GIVEN RECORDS: Begin

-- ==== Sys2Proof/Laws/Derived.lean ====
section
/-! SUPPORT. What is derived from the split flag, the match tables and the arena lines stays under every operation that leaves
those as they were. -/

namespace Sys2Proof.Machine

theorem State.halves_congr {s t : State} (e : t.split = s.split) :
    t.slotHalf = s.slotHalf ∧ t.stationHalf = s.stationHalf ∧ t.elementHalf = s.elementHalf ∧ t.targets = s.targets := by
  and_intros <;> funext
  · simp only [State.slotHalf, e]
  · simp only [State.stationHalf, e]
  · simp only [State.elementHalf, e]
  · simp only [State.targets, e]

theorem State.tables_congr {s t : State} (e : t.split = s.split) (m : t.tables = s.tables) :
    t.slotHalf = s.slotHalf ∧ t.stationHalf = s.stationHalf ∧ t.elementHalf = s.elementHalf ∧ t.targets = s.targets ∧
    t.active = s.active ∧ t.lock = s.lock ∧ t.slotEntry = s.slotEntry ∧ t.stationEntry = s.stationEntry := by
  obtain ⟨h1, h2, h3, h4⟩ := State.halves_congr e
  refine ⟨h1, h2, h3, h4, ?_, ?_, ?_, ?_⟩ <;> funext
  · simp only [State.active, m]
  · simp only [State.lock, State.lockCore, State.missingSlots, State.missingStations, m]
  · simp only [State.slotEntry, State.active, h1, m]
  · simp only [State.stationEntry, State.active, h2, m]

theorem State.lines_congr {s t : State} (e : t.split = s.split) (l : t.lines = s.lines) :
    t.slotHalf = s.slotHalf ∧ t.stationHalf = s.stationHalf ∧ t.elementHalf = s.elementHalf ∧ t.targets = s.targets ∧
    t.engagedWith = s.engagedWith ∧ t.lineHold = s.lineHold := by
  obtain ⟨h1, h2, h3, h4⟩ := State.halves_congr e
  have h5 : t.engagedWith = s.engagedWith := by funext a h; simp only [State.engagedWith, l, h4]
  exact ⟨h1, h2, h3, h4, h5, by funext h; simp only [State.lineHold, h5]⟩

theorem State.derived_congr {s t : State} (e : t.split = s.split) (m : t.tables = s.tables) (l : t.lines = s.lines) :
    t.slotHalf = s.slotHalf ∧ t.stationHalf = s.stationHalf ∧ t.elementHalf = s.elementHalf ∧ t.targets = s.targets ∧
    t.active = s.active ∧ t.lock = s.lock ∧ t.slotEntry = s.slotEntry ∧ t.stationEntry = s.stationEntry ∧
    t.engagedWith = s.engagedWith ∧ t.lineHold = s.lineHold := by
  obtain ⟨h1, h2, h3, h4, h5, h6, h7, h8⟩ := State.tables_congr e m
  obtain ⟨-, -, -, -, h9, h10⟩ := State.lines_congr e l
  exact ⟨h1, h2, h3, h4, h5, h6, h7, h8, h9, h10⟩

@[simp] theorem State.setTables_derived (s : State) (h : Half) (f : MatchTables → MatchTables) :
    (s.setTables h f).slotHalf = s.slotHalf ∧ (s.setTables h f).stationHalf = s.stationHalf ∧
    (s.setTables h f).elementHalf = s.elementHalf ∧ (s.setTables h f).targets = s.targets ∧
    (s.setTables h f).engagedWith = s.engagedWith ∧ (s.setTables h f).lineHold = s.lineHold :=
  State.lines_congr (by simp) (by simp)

GIVEN RECORDS: End

→ AIM OF THE TASK
Every line above that holds the word "active" should be copied out.

→ ANSWER TO THIS PROBLEM
    t.active = s.active ∧ t.lock = s.lock ∧ t.slotEntry = s.slotEntry ∧ t.stationEntry = s.stationEntry := by
  · simp only [State.active, m]
  · simp only [State.slotEntry, State.active, h1, m]
  · simp only [State.stationEntry, State.active, h2, m]
    t.active = s.active ∧ t.lock = s.lock ∧ t.slotEntry = s.slotEntry ∧ t.stationEntry = s.stationEntry ∧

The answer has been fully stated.